As for me, recently, I boarded a commercial flight from LaGuardia airport here in town to the Canton Akron airport and had intercourse with half the people in coach and an entire family in business class without even really trying.  Unsatiated, I then boarded a flight bound for Baltimore, during which I banged four flight attendants, fingered three first class passengers, and got a handjob from one member of the ground crew who wasn’t exactly crazy about rules.  It should be noted that I did the exact same thing on the return flight from Baltimore to Akron 45 minutes later, albeit with mostly different people.  The reason for everything I just mentioned is simple- the outfit I had on at the time was really, really great.  I wore a three-piece suit with matching tie and handkerchief and not only did I fucking own Cinnabon before boarding the plane in all three cities, but once we got up to 40,000 feet I was everyone’s clear choice for most bangable fresh-faced boy-next-door type in coach and the TSA couldn’t say shit about it.  I do not attribute any of this to my offbeat good looks, my ability to make light chitchat with just about anybody, or the fact that I smell incredible pretty much all of the time.  It’s simply because- unlike everyone else on the plane- I somehow managed put out a little effort when it came time to get put some goddamn clothes on.  My fellow passengers  appreciated that, and- next thing I knew- I was making sweet, sweet love to a mother of three and her cousin Donna in the airplane restroom for like twenty minutes even though there was a line and the flight attendant with the mustache was kind of being a dick about it.

I realize it is at this point that you are thinking to yourselves, “But Dave, it’s so uncomfortable to get dressed up in fancy outfits all the time.  It’s much easier and more comfortable to simply walk around in sweatpants or Jeggings all day and embrace the fact that we will all be dead soon.”  And to that I say, “Pull yourself together, you selfish prick.  Of course it’s more comfortable to dress like shit.  But while you’re walking around in your coffee and urine-stained sweatpants and free promotional Newport Lights T-shirt, the rest of us are forced to look at you and make peace with the fact that there is just one thin layer of breathable cotton between your asshole and the rest of us and there’s nothing anyone can do about it so we’re all screwed basically.”
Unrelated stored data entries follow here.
-- ==== Sys2Proof/Certificates/Slice0/Obligations.lean ====
section
/-! DEFINITION. What is to be proved of the machine, chapter by chapter: of every form what it does, when it faults and when it waits,
of every event what it does, and of the machine as a whole. -/

open Sys2Proof Sys2Proof.Machine

/-! ### The machine as a whole -/

/-- R44, R75 and R76: a step runs the decoded instruction. Where no event is due at the start of the cycle and a core is next, whose slot
owns the turn and may issue, the step is exec of the instruction that the twelve bytes at its PC decode to; a matrix form on a spout, a
reserved field, an operand that is not accepted and a fetch that faults fault, and a fetch that misses waits for its translation. An event
that is due is run by its own constructor, and the clock goes on when nothing is left to do in the cycle. -/
def Obligations.StepRunsTheDecodedInstruction : Prop :=
  ∀ (s : State),
    ((∀ d l, s.agenda = d :: l → ¬(d.at_ ≤ s.now ∧ d.ph = 0)) →
      ∀ k q, s.issueQ = k :: q →
        let s' := { s with issueQ := q }
        let n := nodeOfKey k
        (isHeld s' n = true ∨ turnOwner s' n = none → step s = .next s') ∧
        (isHeld s' n = false → ∀ i, turnOwner s' n = some i →
          let r : SlotRef := ⟨n.pkg, n.id, i⟩
          let uid := (ctxAt s' r).uid
          (turnUse s' r = .empty → step s = .next s') ∧
          (turnUse s' r = .quiet → step s = .next (modCtx s' r fun c => { c with quiet := c.quiet - 1 })) ∧
          (turnUse s' r = .lost → step s = .next (modCtx s' r fun c => { c with lost := c.lost + 1 })) ∧
          (turnUse s' r = .issue →
            (∀ u code va aux, fetch s' r (ctxAt s' r) = .trap u code va aux → step s = .next (takeFault u r uid code va aux)) ∧
            (∀ va l, fetch s' r (ctxAt s' r) = .miss va l → step s = .next (fetchMiss s' r (ctxAt s' r) va l)) ∧
            (∀ u b, fetch s' r (ctxAt s' r) = .ok u b →
              (opOf b = 0x92 ∧ isCompute n.id = false → step s = .next (takeFault u r uid 0x01 0 0)) ∧
              (¬(opOf b = 0x92 ∧ isCompute n.id = false) →
                (∀ x, decodeBytes b = .ok x → step s = exec x { u with cur := r }) ∧
                (decodeBytes b = .error .reservedField → step s = .next (takeFault u r uid 0x02 0 0)) ∧
                (decodeBytes b = .error .illegalOperand → step s = .next (takeFault u r uid 0x03 0 0))))))) ∧
    (∀ d l, s.agenda = d :: l → d.at_ ≤ s.now → (d.ph = 0 ∨ s.issueQ = []) → putOff { s with agenda := l } d.ev = none →
      step s = exec d.ev.toInstr { s with agenda := l }) ∧
    ((∀ d l, s.agenda = d :: l → s.now < d.at_) → s.issueQ = [] →
      (∀ u, settle s = some u → step s = .next u) ∧ (settle s = none → step s = .next (tick s)))

/-- R43 to R59: decode and encode agree, for every well-formed instruction that a word holds, at every value of every operand; and every
word that decodes is the encoding of the well-formed instruction it decodes to. -/
def Obligations.DecodeAndEncodeAgree : Prop :=
  (∀ (i : Instr) (w : IWord), i.wellFormed = true → encode i = some w → decode w = .ok i) ∧
  (∀ (i : Instr) (w : IWord), decode w = .ok i → i.wellFormed = true ∧ encode i = some w)

/-- R40, R43, R48, R50, R58 and R59: words written out field by field decode to the instructions they stand for, and words with a
reserved field, an operand out of its limits or an unassigned cell are told apart. -/
def Obligations.SampleWordsDecode : Prop :=
  decode 0x110000010100000000000008 = .ok (.addImm ⟨0, false, 0, 0⟩ 1 1 8) ∧
  decode 0x020DE5000000000000000000 = .ok (.nop ⟨3, true, 2, 5⟩) ∧
  decode 0x130000810928000000000004 = .ok (.cmp ⟨0, false, 0, 0⟩ .ltn 1 9 40) ∧
  decode 0xB80400000000000000000001 = .ok (.eret ⟨0, false, 0, 0⟩ true) ∧
  decode 0xB8000000000000000000002A = .ok (.trap ⟨0, false, 0, 0⟩ 0x2A) ∧
  decode 0x020C00010000000000000000 = .error .reservedField ∧
  decode 0x021400010000000000000014 = .error .illegalOperand ∧
  decode 0x000000000000000000000000 = .ok (.illegalInstruction 0) ∧
  decode 0x011800000000000000000000 = .ok (.illegalInstruction 0x011800000000000000000000)

/-- R59: every cell of the opcode map that is not assigned, with any other bits, is the form that faults with illegal_instruction, whatever
its guard field holds, whether or not the slot is parked, and in every mode; the fault is all that happens. The assigned cells are those of
Table 5 of the chapter on encoding. -/
def Obligations.UnassignedCellsFault : Prop :=
  (∀ w : IWord, assigned (w.extractLsb' 88 8).toNat (w.extractLsb' 82 6).toNat = false → decode w = .ok (.illegalInstruction w)) ∧
  (∀ (s : State) (w : IWord), (slotAt s s.cur).ph = .bound → Faults s 0x01 0 0 (exec (.illegalInstruction w) s)) ∧
  ∀ op fn : Nat, assigned op fn = true ↔ (op, fn) ∈
    ([(0x01, 6), (0x02, 7), (0x03, 3), (0x04, 9), (0x10, 22), (0x11, 22), (0x12, 8), (0x13, 6), (0x14, 5), (0x15, 3), (0x30, 16),
      (0x31, 13), (0x32, 8), (0x33, 4), (0x34, 4), (0x35, 7), (0x36, 5), (0x37, 10), (0x60, 4), (0x61, 6), (0x62, 6), (0x63, 2),
      (0x70, 6), (0x74, 4), (0x75, 4), (0x76, 4), (0x77, 5), (0x80, 5), (0x81, 3), (0x82, 3), (0x83, 3), (0x84, 2), (0x90, 3),
      (0x91, 3), (0x92, 8), (0xA0, 2), (0xA8, 5), (0xA9, 2), (0xB0, 3), (0xB8, 5)] : List (Nat × Nat)).flatMap
        fun x => (List.range x.2).map fun n => (x.1, n)

/-- Steps 5 to 7 of R44, with R112: a form whose guard is full and false completes with no effect of its own, whatever its operands hold:
the unit's next instruction follows, and nothing else has changed. (EINJ outside
system mode, which faults before its guard is read, is left to RecordAndErrorForms.) -/
def Obligations.GuardedOffFormsDoNothing : Prop :=
  ∀ (s : State) (i : Instr) (r : Raw), encodeRaw i = some r → (slotAt s s.cur).ph = .bound → (me s).park = none →
    presOf (me s) (.p r.h.g) = .full → guardOf (me s) r.h = false → packetFull (me s) = none →
    (∀ h k a b, i = .einj h k a b → systemMode s.cur = true) →
    UnitOnly s r.h (me s) (exec i s)

/-- R75, R118, R193 and R212: the machine right after reset. Nothing is bound, turn i is owned by slot i, no tile has a tenant, no
event is under way, and the first step is the clock's. That memory reads 0 is the model's own choice (log 3), as are the shape of the
domain (log 2) and the counters of the model (log 4). -/
def Obligations.ResetLeavesTheMachineIdle : Prop :=
  State.reset.now = 0 ∧ State.reset.jobs = [] ∧ State.reset.agenda = [] ∧
  (∀ r : SlotRef, r.slot < 16 →
    (slotAt State.reset r).ph = .free ∧ (slotAt State.reset r).owned = BitVec.ofNat 16 (2 ^ r.slot) ∧
    (slotAt State.reset r).base = BitVec.ofNat 16 (2 ^ r.slot) ∧ (slotAt State.reset r).minT = 1 ∧ (slotAt State.reset r).maxT = 16 ∧
    (slotAt State.reset r).terms = []) ∧
  (∀ n : Node, (tileAt State.reset n).tenant = none ∧ (tileAt State.reset n).eps = [] ∧ (tileAt State.reset n).errs = [] ∧
    TurnsOk (tileAt State.reset n)) ∧
  (∀ a, cellGet State.reset.mem a = 0) ∧ cellsWf State.reset.mem = true ∧ cellsWf State.reset.bar0 = true ∧
  step State.reset = .next { State.reset with now := 1 }

/-- The memory of the domain and the device registers keep their canonical form over every step, from every state that has it: addresses
rise strictly and no byte is listed that is what an unlisted address reads as. -/
def Obligations.StepKeepsMemoryCanonical : Prop :=
  ∀ (s t : State), step s = .next t → cellsWf s.mem = true ∧ cellsWf s.bar0 = true → cellsWf t.mem = true ∧ cellsWf t.bar0 = true

/-- R49 and R119: in every context s0 reads 0, p0 true and k0 all lanes active, none is ever empty, and what is written to them is
discarded; a write of any other register sets it and no other. -/
def Obligations.FixedRegistersNeverChange : Prop :=
  ∀ (c : Ctx) (g : Reg) (x : VVal) (p : Pres),
    rs c 0 = 0 ∧ rp c 0 = true ∧ rk c 0 = BitVec.allOnes 256 ∧
    presOf c (.s 0) = .full ∧ presOf c (.p 0) = .full ∧ presOf c (.k 0) = .full ∧
    (realReg g = false → setPres c g p = c ∧ putReg c g x = c) ∧
    (realReg g = true → presOf (setPres c g p) g = p) ∧
    (∀ g', g' ≠ g → valOf (putReg c g x) g' = valOf c g' ∧ presOf (setPres c g p) g' = presOf c g')

/-! ### Scalar, control and fault forms (chapters 04, 05 and 15) -/

/-- R127 with Table 5: every register form of OP 0x10 completes with the result of the table, after the latency of the table; s0 as a
destination discards it. The four that divide are stated for a divisor that is not 0.
R126 and R127: the immediate forms of OP 0x11, whose second operand is the 48-bit immediate sign-extended. The limits that step 4 of
R44 sets are assumed: a divisor that is not 0, a shift count of 0 to 63.
R127: a divisor register of 0 gives divide_by_zero at step 8, with FAULTVA and FAULTAUX 0 and nothing else done. -/
def Obligations.ScalarArithmeticResults : Prop :=
  (∀ (s : State) (h : Hdr) (d a b : SIx), Ready s h [.s a, .s b] [.s d] true →
     let x := rs (me s) a
     let y := rs (me s) b
     let n := y.toNat % 64
     let r := fun (l : Nat) (v : Word) (i : Instr) => Results s h [.s a, .s b] l [(.s d, sval v)] (exec i s)
     r 3 (x + y) (.add h d a b) ∧ r 3 (x - y) (.sub h d a b) ∧ r 5 (x * y) (.mul h d a b) ∧
     r 5 (BitVec.ofInt 64 (x.toInt * y.toInt / 2 ^ 64)) (.mulh h d a b) ∧
     r 5 (BitVec.ofNat 64 (x.toNat * y.toNat / 2 ^ 64)) (.mulhn h d a b) ∧
     (y ≠ 0 →
       r 24 (BitVec.ofInt 64 (x.toInt.tdiv y.toInt)) (.div h d a b) ∧
       r 24 (BitVec.ofNat 64 (x.toNat / y.toNat)) (.divn h d a b) ∧
       r 24 (x - BitVec.ofInt 64 (x.toInt.tdiv y.toInt) * y) (.rem h d a b) ∧
       r 24 (BitVec.ofNat 64 (x.toNat % y.toNat)) (.remn h d a b)) ∧
     r 3 (x &&& y) (.and h d a b) ∧ r 3 (x ||| y) (.or h d a b) ∧ r 3 (x ^^^ y) (.xor h d a b) ∧ r 3 (x &&& ~~~y) (.andn h d a b) ∧
     r 3 (x <<< n) (.shl h d a b) ∧ r 3 (x >>> n) (.shr h d a b) ∧ r 3 (x.sshiftRight n) (.sar h d a b) ∧
     r 3 (x <<< n ||| x >>> ((64 - n) % 64)) (.rol h d a b) ∧
     r 3 (BitVec.ofInt 64 (min x.toInt y.toInt)) (.min h d a b) ∧ r 3 (BitVec.ofInt 64 (max x.toInt y.toInt)) (.max h d a b) ∧
     r 3 (BitVec.ofNat 64 (min x.toNat y.toNat)) (.minn h d a b) ∧ r 3 (BitVec.ofNat 64 (max x.toNat y.toNat)) (.maxn h d a b) ∧
     r 3 (BitVec.ofInt 64 (max (-(2 ^ 63)) (min (2 ^ 63 - 1) (x.toInt + y.toInt)))) (.addsat h d a b)) ∧
  (∀ (s : State) (h : Hdr) (d a : SIx) (imm : BitVec 48), Ready s h [.s a] [.s d] true →
     let x := rs (me s) a
     let y := imm.signExtend 64
     let r := fun (l : Nat) (v : Word) (i : Instr) => Results s h [.s a] l [(.s d, sval v)] (exec i s)
     r 3 (x + y) (.addImm h d a imm) ∧ r 3 (x - y) (.subImm h d a imm) ∧ r 5 (x * y) (.mulImm h d a imm) ∧
     r 5 (BitVec.ofInt 64 (x.toInt * y.toInt / 2 ^ 64)) (.mulhImm h d a imm) ∧
     r 5 (BitVec.ofNat 64 (x.toNat * y.toNat / 2 ^ 64)) (.mulhnImm h d a imm) ∧
     (imm ≠ 0 →
       r 24 (BitVec.ofInt 64 (x.toInt.tdiv y.toInt)) (.divImm h d a imm) ∧
       r 24 (BitVec.ofNat 64 (x.toNat / y.toNat)) (.divnImm h d a imm) ∧
       r 24 (x - BitVec.ofInt 64 (x.toInt.tdiv y.toInt) * y) (.remImm h d a imm) ∧
       r 24 (BitVec.ofNat 64 (x.toNat % y.toNat)) (.remnImm h d a imm)) ∧
     r 3 (x &&& y) (.andImm h d a imm) ∧ r 3 (x ||| y) (.orImm h d a imm) ∧ r 3 (x ^^^ y) (.xorImm h d a imm) ∧
     r 3 (x &&& ~~~y) (.andnImm h d a imm) ∧
     (imm.toNat ≤ 63 →
       r 3 (x <<< imm.toNat) (.shlImm h d a imm) ∧ r 3 (x >>> imm.toNat) (.shrImm h d a imm) ∧
       r 3 (x.sshiftRight imm.toNat) (.sarImm h d a imm) ∧
       r 3 (x <<< imm.toNat ||| x >>> ((64 - imm.toNat) % 64)) (.rolImm h d a imm)) ∧
     r 3 (BitVec.ofInt 64 (min x.toInt y.toInt)) (.minImm h d a imm) ∧ r 3 (BitVec.ofInt 64 (max x.toInt y.toInt)) (.maxImm h d a imm) ∧
     r 3 (BitVec.ofNat 64 (min x.toNat y.toNat)) (.minnImm h d a imm) ∧ r 3 (BitVec.ofNat 64 (max x.toNat y.toNat)) (.maxnImm h d a imm) ∧
     r 3 (BitVec.ofInt 64 (max (-(2 ^ 63)) (min (2 ^ 63 - 1) (x.toInt + y.toInt)))) (.addsatImm h d a imm)) ∧
  (∀ (s : State) (h : Hdr) (d a b : SIx), Ready s h [.s a, .s b] [.s d] true → rs (me s) b = 0 →
     ∀ i ∈ [Instr.div h d a b, .divn h d a b, .rem h d a b, .remn h d a b], Faults s 0x19 0 0 (exec i s))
Tonight I stand before you a man of arts and letters and also with just slightly above average external male genitalia.  The waistband of my pants is too tight, my tie is choking me, and I have draped my torso in so many layers of tactile and inviting fabric that I am in grave danger of having a seizure or at the very least pulling my groin at any moment.  The important thing to remember, however, is I did it all for you, the ridiculously attractive and hopefully open-minded people I see sitting before me here tonight.  I am in a great deal of pain, but if it means giving all of you a little eye candy for a few hours I’m happy to suffer through it.

To my right, sit my debate team partners, who are also looking seriously incredible and making a similar sacrifice just for you.  To my left, sit three selfish bastards, two of whom you no doubt remember from the hit TV series “Ed”, all of whom are basically telling everyone here tonight to go fuck themselves by their manner of dress and also the suggestion that they intend to continue looking like hell for at least the foreseeable future.  Personally, I think all you sexy, sexy people in the audience here tonight deserve better.  Also, I would like to have intercourse with you, you know, if you want.  Thank you.